/-- One pixel of the bin under one triangle: depth test and write, then colour, or the fragment kept for shading. -/
def State.fragment (s : State) (w : Who) (r : RasRun) (p : RasPrim) (k : Nat) : State × Status × RasRun :=
  let d := r.draws.getD p.draw {}
  let xy := r.pixel k
  match r.covers p xy.1 xy.2 with
  | none => (s, .ok, r)
  | some e =>
    let v := p.interp e
    let fmt := match r.ds with | some x => x.fmt | none => 0
    let n := s.depthVal fmt d.dscale v.1 v.2.1
    let pass := match r.ds with | some _ => depthTest fmt d.dfunc n (r.depth.getD k 0) | none => true
    if !pass then (s, .ok, r)
    else
      let r1 := if d.dwrite then { r with depth := r.depth.set k n } else r
      let tx := if d.tex then s.drawn.texSample w d (v.2.2.getD 4 0) (v.2.2.getD 5 0) else (s.drawn, .ok, [])
      if tx.2.1 ≠ .ok then (tx.1, tx.2.1, r1)
      else if d.shade then (tx.1, .ok, { r1 with passed := r1.passed.set k (some (v.2.2, tx.2.2)) })
      else
        let base := attrColour v.2.2
        let src := if d.tex then List.zipWith mulB base tx.2.2 else base
        (tx.1, .ok, if d.cwrite && r1.cs.isSome then { r1 with colour := r1.colour.set k (blendPixel d src (r1.colour.getD k 0)) } else r1)

/-- Every pixel of the bin under one triangle. -/
def State.fragments (s : State) (w : Who) (p : RasPrim) : List Nat → RasRun → State × Status × RasRun
  | [], r => (s, .ok, r)
  | k :: t, r =>
    let q := s.fragment w r p k
    if q.2.1 ≠ .ok then q else q.1.fragments w p t q.2.2

/-- The triangles of one draw in the bin. -/
def State.rasPrims (s : State) (w : Who) : List RasPrim → RasRun → State × Status × RasRun
  | [], r => (s, .ok, r)
  | p :: t, r =>
    let q := if (r.touched p).contains r.bin then s.fragments w p (List.range 1024) r else (s, .ok, r)
    if q.2.1 ≠ .ok then q else q.1.rasPrims w t q.2.2

/-! ### Compression (R473) -/

/-- Channels of a format: number and width. -/
def surfChans (fmt : Nat) : Nat × Nat := if fmt = 0 then (4, 8) else if fmt = 3 then (1, 16) else (1, 32)

/-- Bit length. -/
def bitLen (n : Nat) : Nat := if n = 0 then 0 else Nat.log2 n + 1

/-- Values packed from bit 0 of byte 0 upward: width and value. -/
def packBits (l : List (Nat × Nat)) : Nat × Nat := l.foldl (fun a p => (a.1 + p.1, a.2 + p.2 * 2 ^ a.1)) (0, 0)

/-- The encoding of a block of 64 pixels: bits and their value. -/
def encodeBlock (fmt : Nat) (px : List Nat) : Nat × Nat :=
  let cw := surfChans fmt
  packBits ((List.range cw.1).flatMap fun c =>
    let v := px.map fun p => bits p (cw.2 * c) cw.2
    let lo := v.foldl min (v.headD 0)
    let b := bitLen (v.foldl max 0 - lo)
    (cw.2, lo) :: (6, b) :: v.map fun x => (b, x - lo))

/-- A block as it is written: its bytes and its metadata byte. -/
def compressBlock (fmt : Nat) (px : List Nat) : List Byte × Nat :=
  let size := surfSize fmt
  let e := encodeBlock fmt px
  let units := (e.1 + 255) / 256
  if 32 * units < 64 * size then (leBytes (32 * units) e.2, units) else ((px.map fun p => leBytes size p).flatten, 0)
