-- ==== Sys2Proof/Machine/BellowsCore.lean ====
section
/-! DEFINITION. The Bellows: window budget, allotments, balances, grants; heat; the tile clock and its
relock; power (spec/15_bellows_clocks.md). -/

namespace Sys2Proof.Machine

/-! ### Operating points (R500 to R503, R511) -/

/-- The relock begins: the tile clock goes to the safe clock (R502). -/
def State.relock (s : State) (target : Nat) : State :=
  { (s.wrAll [(R.CLK_STAT_ON_SAFE, 1), (R.CLK_STAT_TILE_LOCK, 0), (R.CLK_OP_BUSY, 1)]) with opChange := ⟨2, target⟩ }

/-- A change toward a point starts: to a higher point the supply code is driven first (R501). -/
def State.startChange (s : State) (target : Nat) : State :=
  let cur := s.rd R.CLK_OP_OP_CUR
  if s.opChange.phase ≠ 0 ∨ s.on R.BEL_STAT_MOTION then s
  else if target = cur ∧ ¬ s.on R.CLK_STAT_ON_SAFE then s
  else if cur < target then
    { (s.wr R.CLK_OP_BUSY 1) with opChange := ⟨1, target⟩, vid := target, vidChanged := true }
  else s.relock target

/-- A target for the tile clock, from a write, AUTO_OP or a forced action. -/
def State.opTarget (s : State) (target : Nat) : State := (s.wr R.CLK_OP_OP_TGT target).startChange target

/-- A write of CLK_OP: OP_TGT clamped into [OP_MIN, OP_MAX] (R504). -/
def State.writeClkOp (s : State) (w : Nat) : State :=
  s.opTarget (max (s.rd R.BEL_THERM2_OP_MIN) (min (bits w 0 3) (s.rd R.BEL_THERM2_OP_MAX)))

/-- BELLOWS_VOK has been high for VID_SETTLE after the raised code (R501). -/
def State.supplySettled (s : State) : State :=
  let s1 := { s with vok := true, vidChanged := false }
  if s1.opChange.phase = 1 then s1.relock s1.opChange.target else s1

/-- The tile PLL locks (R502 step 4). -/
def State.tileLock (s : State) : State :=
  if s.opChange.phase = 2 then { (s.wr R.CLK_STAT_TILE_LOCK 1) with opChange := { s.opChange with phase := 3 } } else s

/-- The switch-back (R502 steps 5 and 6): the change ends; a lower point now drives its code; a target
written meanwhile is taken (R501). -/
def State.switchBack (s : State) : State :=
  if s.opChange.phase = 3 then
    let t := s.opChange.target
    let lower := t < s.vid
    let s1 := (s.wrAll [(R.CLK_OP_OP_CUR, t), (R.CLK_STAT_ON_SAFE, 0), (R.CLK_OP_BUSY, 0)]).count R.CLK_CNT_RELOCKS 1
    let s2 := { s1 with opChange := {}, opSince := 0, vid := t, vidChanged := s.vidChanged || lower }
    s2.startChange (s2.rd R.CLK_OP_OP_TGT)
  else s

/-- The tile PLL does not lock, or loses lock (R499, R511): the tiles resume on the safe clock. -/
def State.lockFail (s : State) : State :=
  let high := max s.vid (max (s.rd R.CLK_OP_OP_CUR) s.opChange.target)
  let s1 := (s.wrAll [(R.CLK_STAT_LOCK_FAIL, 1), (R.CLK_STAT_TILE_LOCK, 0), (R.CLK_STAT_ON_SAFE, 1), (R.CLK_OP_BUSY, 0),
    (R.CLK_OP_OP_CUR, 0)]).count R.CLK_CNT_LOCK_FAILS 1
  { s1 with opChange := {}, vid := high, vidChanged := s.vidChanged || high != s.vid, opSince := 0 }

/-- Tile sequencers do not fire and tile engines pause during a relock (R502). -/
def State.tilesPaused (s : State) : Bool := 2 ≤ s.opChange.phase

/-- BELLOWS_VOK falls: not counted while the code has changed since it last rose (R515, R801). -/
def State.vokFall (s : State) : State :=
  let s1 := { s with vok := false }
  if s.vidChanged then s1 else ((s1.wr R.CLK_STAT_VOK_LOST 1).report 0x0B 0).opTarget 0

/-! ### Power (R505 to R507) -/

/-- One bit of BEL_PWR_DN: power-down only from QUARANTINE; a written 0 asks for power again. -/
def State.powerTile (s : State) (t : Nat) (dn : Bool) : State :=
  let f := R.BEL_PWR_DN_DN (t / 32)
  let was := bit (s.rd f) (t % 32)
  if dn = was then s
  else if dn then
    let us := s.unitSt t
    if us.state = 2 ∧ s.tileOn t then
      ((s.setUnit t { us with powered := false, bistPass := false, bistRun := false, zeroed := false, dirty := false }).forgetMem t).wr f
        (s.rd f ||| 2 ^ (t % 32))
    else s.wr R.BEL_STAT_PWR_REJ 1
  else s.wr f (s.rd f - 2 ^ (t % 32))

/-- A write of BEL_PWR_DN half i. -/
def State.writePwrDn (s : State) (i w : Nat) : State :=
  (List.range 32).foldl (fun s b => s.powerTile (32 * i + b) (bit w b)) s

/-- A write of BEL_PWR_MISC: the raster unit powers down only when idle and disabled (R505). -/
def State.writePwrMisc (s : State) (w : Nat) : State :=
  if bit w 0 then
    if s.on R.BEL_PWR_MISC_RAS_DN then s
    else if s.rd R.RAS_STAT_STATE = 0 ∧ ¬ s.on (R.SEQ_CTRL_ENABLE 0x210000) then
      s.wrAll [(R.BEL_PWR_MISC_RAS_DN, 1), (R.BEL_PWR_MISC_RAS_ON, 0)]
    else s.wr R.BEL_STAT_PWR_REJ 1
  else s.wr R.BEL_PWR_MISC_RAS_DN 0

/-- Power has returned to a tile (R506). -/
def State.powerReturnTile (s : State) (t : Nat) : State :=
  if (s.unitSt t).powered ∨ bit (s.rd (R.BEL_PWR_DN_DN (t / 32))) (t % 32) then s
  else (s.setUnit t { s.unitSt t with powered := true }).forgetMem t

/-- Power has returned to the raster unit (R506). -/
def State.powerReturnRaster (s : State) : State :=
  if s.on R.BEL_PWR_MISC_RAS_DN then s else s.wr R.BEL_PWR_MISC_RAS_ON 1

/-- Every enabled tile and the raster unit are powered down (R507, R514). -/
def State.allDown (s : State) : Bool :=
  !s.on R.BEL_PWR_MISC_RAS_ON && (List.range 64).all fun t => !s.tileOn t || !(s.unitSt t).powered

/-- MOTION_ONLY written (R507): entry stops the tile PLL at the code of OP0; leaving starts it at
OP_TGT. -/
def State.writeMotion (s : State) (one : Bool) : State :=
  if one then
    if s.on R.BEL_STAT_MOTION then s
    else if s.allDown then
      { (s.wrAll [(R.BEL_CTRL_MOTION_ONLY, 1), (R.BEL_STAT_MOTION, 1), (R.CLK_STAT_TILE_LOCK, 0), (R.CLK_OP_OP_CUR, 0),
          (R.CLK_OP_BUSY, 0), (R.CLK_STAT_ON_SAFE, 1)]) with
        opChange := {}, vid := 0, vidChanged := true }
    else (s.wr R.BEL_CTRL_MOTION_ONLY 0).wr R.BEL_STAT_PWR_REJ 1
  else
    let s1 := s.wrAll [(R.BEL_CTRL_MOTION_ONLY, 0), (R.BEL_STAT_MOTION, 0)]
    if s.on R.BEL_STAT_MOTION then s1.startChange (s1.rd R.CLK_OP_OP_TGT) else s1

/-- A write of BEL_CTRL. -/
def State.writeBelCtrl (s : State) (w : Nat) : State :=
  (s.wrAll [(R.BEL_CTRL_AUTO_OP, bits w 0 1), (R.BEL_CTRL_SPILL, bits w 1 1), (R.BEL_CTRL_IRQ_EN, bits w 2 1)]).writeMotion (bit w 3)

/-! ### The window (R486, R489, R494 to R496, R504) -/

/-- A reading of a sensor in eighths of a degree is in range (R494). -/
def tempOk (t : Int) : Bool := decide (-440 ≤ t) && decide (t ≤ 1200)

/-- One sensor takes its sample, if it has produced a new one (R494). -/
def State.sample (s : State) (j : Nat) (x : Option (BitVec 12)) : State :=
  match x with
  | some v =>
    let ok := tempOk v.toInt
    let s1 := s.wrAll [(R.BEL_TEMP_TEMP j, v.toNat), (R.BEL_TEMP_VALID j, b2n ok)]
    { s1 with sensAge := s1.sensAge.set j 0 }
  | none =>
    let n := min 10 (s.sensAge.getD j 0 + 1)
    { (if n = 10 then s.wr (R.BEL_TEMP_VALID j) 0 else s) with sensAge := s.sensAge.set j n }

/-- Every sensor (R494). -/
def State.sampleAll (s : State) (xs : List (Option (BitVec 12))) : State :=
  (List.range 16).foldl (fun s j => s.sample j (xs.getD j none)) s

/-- The sensors that are invalid, as a mask (R494). -/
def State.sensBad (s : State) : Nat :=
  (List.range 16).foldl (fun m j => if s.on (R.BEL_TEMP_VALID j) then m else m + 2 ^ j) 0

/-- T_hot (R494), in eighths of a degree. -/
def State.tHot (s : State) : Int :=
  let shut : Int := s.rd R.BEL_THERM_SHUT
  let n := popcount 16 s.sensBad
  let v := (List.range 16).foldl (fun (m : Option Int) j =>
    if s.on (R.BEL_TEMP_VALID j) then
      (match m with | some x => some (max x (s.rdS (R.BEL_TEMP_TEMP j))) | none => some (s.rdS (R.BEL_TEMP_TEMP j)))
    else m) none
  let t := match v with
    | some x => if n = 0 then x else max x (8 * (shut - 1))
    | none => 8 * (shut - 1)
  if 4 ≤ n then max t (8 * shut) else t

/-- The window budget W (R486). -/
def State.windowBudget (s : State) (t8 : Int) : Int :=
  let knee : Int := s.rd R.BEL_THERM_KNEE
  let budget : Int := clampI 100 480 (s.rd R.BEL_BUDGET_BUDGET)
  let red := if 8 * knee < t8 then asr ((s.rd R.BEL_THERM_SLOPE : Int) * (t8 - 8 * knee)) 3 else 0
  max 0 (budget - red)

/-- Enabled Reed instances (R486). -/
def State.nInst (s : State) : Nat := ((List.range 48).filter fun i => s.on (R.REED_INST_CTRL_ENABLE i)).length

/-- The allotments C, P and B of a window budget (R486), before forced actions. -/
def State.allot (s : State) (w : Int) : Int × Int × Int :=
  let a := max 0 (w - s.rd R.BEL_RES_RES_CTRL - s.rd R.BEL_RES_RES_REED * s.nInst - s.rd R.BEL_RES_STATIC)
  let c := min (s.rd R.BEL_SHARE_FLOOR_C : Int) a
  let p := (a - c) * s.rd R.BEL_SHARE_PSHARE / 256
  (c, p, a - c - p)

/-- The balances of C, P and B at a window start (R489). -/
def windowBalances (spill : Bool) (bc bp bb c p b : Int) : Int × Int × Int :=
  let c1 := bc + c
  let exC := max 0 (c1 - c)
  let p1 := bp + p + (if spill then exC else 0)
  let exP := max 0 (p1 - p)
  let b1 := bb + b + (if spill then exP else 0)
  let exB := max 0 (b1 - b)
  let p2 := min p1 p
  (min c1 c, if spill then min p (p2 + exB) else p2, min b1 b)

/-- The thermal actions of a window start: forced throttle (R496), TRIP (R495), sensor fault (R494). -/
def State.heat (s : State) (t : Int) : State :=
  let shut : Int := s.rd R.BEL_THERM_SHUT
  let trip : Int := 115 + 5 * (s.rd R.BEL_WIN_TRIP : Int)
  let run := if 8 * shut ≤ t then s.shutRun + 1 else 0
  let s1 := { s with shutRun := run }
  let bad := s1.sensBad
  let s2 := (s1.wr R.BEL_STAT_SENS_INVALID bad).flag (bad != 0) R.BEL_STAT_SENSOR_FAULT
  let s3 := (s2.reportIf (bad != 0) 0x0A 0).reportIf (decide (8 * trip ≤ t)) 0x07 0
  if s3.rd R.BEL_THERM2_SHUT_N ≤ run ∧ 0 < run then (s3.wr R.BEL_STAT_FORCED 1).opTarget 0
  else if t < 8 * (shut - s3.rd R.BEL_THERM2_OP_HYST) then s3.wr R.BEL_STAT_FORCED 0
  else s3

/-- AUTO_OP's step at a window start (R493, R504). -/
def State.autoOp (s : State) (t : Int) : State :=
  let opdn : Int := s.rd R.BEL_THERM_OPDN
  let tgt := s.rd R.CLK_OP_OP_TGT
  if !s.on R.BEL_CTRL_AUTO_OP || s.on R.GLOBAL_MODE_REPRO || decide (s.opSince < s.rd R.BEL_THERM2_OP_DWELL) then s
  else if 8 * opdn ≤ t ∧ s.rd R.BEL_THERM2_OP_MIN < tgt then s.opTarget (tgt - 1)
  else if t < 8 * (opdn - s.rd R.BEL_THERM2_OP_HYST) ∧ tgt < s.rd R.BEL_THERM2_OP_MAX then s.opTarget (tgt + 1)
  else s

/-- A grant window starts, with the new readings of the sensors. -/
def State.windowStart (s : State) (xs : List (Option (BitVec 12))) : State :=
  let s0 := s.sampleAll xs
  let t := s0.tHot
  let s1 := s0.heat t
  let w := s1.windowBudget t
  let a := s1.allot w
  let none_ : Bool := s1.on R.BEL_STAT_MOTION || (s1.on R.BEL_STAT_FORCED && decide (8 * (s1.rd R.BEL_THERM_SHUT : Int) ≤ t))
  let p := if none_ then 0 else a.2.1
  let b := if none_ then 0 else a.2.2
  let spill := s1.on R.BEL_CTRL_SPILL && !s1.on R.GLOBAL_MODE_REPRO
  let bal := windowBalances spill (s1.rdS R.BEL_BAL_C_BAL) (s1.rdS R.BEL_BAL_P_BAL) (s1.rdS R.BEL_BAL_B_BAL) a.1 p b
  let s2 := (((s1.wrS R.BEL_BAL_C_BAL bal.1).wrS R.BEL_BAL_P_BAL bal.2.1).wrS R.BEL_BAL_B_BAL bal.2.2)
  let s3 := (s2.wr R.BEL_WIN_W w.toNat).wrS R.BEL_WIN_T_HOT t
  let s4 := s3.autoOp t
  { s4 with opSince := min 4096 (s4.opSince + 1) }

/-! ### Grants (R490, R492) -/

/-- The balance a class is charged to. -/
def balOf (cls : Nat) : Fld := if cls = 1 then R.BEL_BAL_C_BAL else if cls = 2 then R.BEL_BAL_P_BAL else R.BEL_BAL_B_BAL

/-- A request of a class and COST is granted now (R490). -/
def State.grants (s : State) (cls cost : Nat) : Bool := cls == 0 || cost == 0 || decide (0 < s.rdS (balOf cls))

/-- The quanta of a grant are charged and counted (R490, R492). -/
def State.charge (s : State) (cls cost : Nat) : State :=
  if cost = 0 then s else
    let s1 := s.wrS (balOf cls) (s.rdS (balOf cls) - cost)
    { s1 with used := modAt s1.used cls fun u => satAdd 64 u cost }

end Sys2Proof.Machine
end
......
* [What is required]:
Copy the records above exactly, please, but only from the first line through the line containing "one triangle. -/".

* [Solution for this problem]:
/-- One pixel of the bin under one triangle: depth test and write, then colour, or the fragment kept for shading. -/
def State.fragment (s : State) (w : Who) (r : RasRun) (p : RasPrim) (k : Nat) : State × Status × RasRun :=
  let d := r.draws.getD p.draw {}
  let xy := r.pixel k
  match r.covers p xy.1 xy.2 with
  | none => (s, .ok, r)
  | some e =>
    let v := p.interp e
    let fmt := match r.ds with | some x => x.fmt | none => 0
    let n := s.depthVal fmt d.dscale v.1 v.2.1
    let pass := match r.ds with | some _ => depthTest fmt d.dfunc n (r.depth.getD k 0) | none => true
    if !pass then (s, .ok, r)
    else
      let r1 := if d.dwrite then { r with depth := r.depth.set k n } else r
      let tx := if d.tex then s.drawn.texSample w d (v.2.2.getD 4 0) (v.2.2.getD 5 0) else (s.drawn, .ok, [])
      if tx.2.1 ≠ .ok then (tx.1, tx.2.1, r1)
      else if d.shade then (tx.1, .ok, { r1 with passed := r1.passed.set k (some (v.2.2, tx.2.2)) })
      else
        let base := attrColour v.2.2
        let src := if d.tex then List.zipWith mulB base tx.2.2 else base
        (tx.1, .ok, if d.cwrite && r1.cs.isSome then { r1 with colour := r1.colour.set k (blendPixel d src (r1.colour.getD k 0)) } else r1)

/-- Every pixel of the bin under one triangle. -/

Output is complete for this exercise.